-- ==== Sys2Proof/Machine/Step.lean ====
section
/-! DEFINITION. One step: the command at the front of the queue is carried out on the state with the
queue's rest. On an empty queue the block idles; its clock is a row of the table, CLOCK_SECOND (log
entry 7). -/

namespace Sys2Proof.Machine

/-- One step of the machine. -/
def step (s : State) : Host.Outcome State Fault Refusal :=
  match s.pending with
  | [] => .next s
  | i :: rest => exec i { s with pending := rest }

/-- The state with the command that a word spells put at the front of its queue; a word that spells none
changes nothing. -/
def State.withFetchWord (s : State) (nbits w : Nat) : State :=
  match decodeTableWord nbits w with
  | some i => { s with pending := i :: s.pending }
  | none => s

end Sys2Proof.Machine
end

+++

Work to complete: Above are the records; report each line in them that includes the word "none".

Result for this exercise:
/-- The state with the command that a word spells put at the front of its queue; a word that spells none
  | none => s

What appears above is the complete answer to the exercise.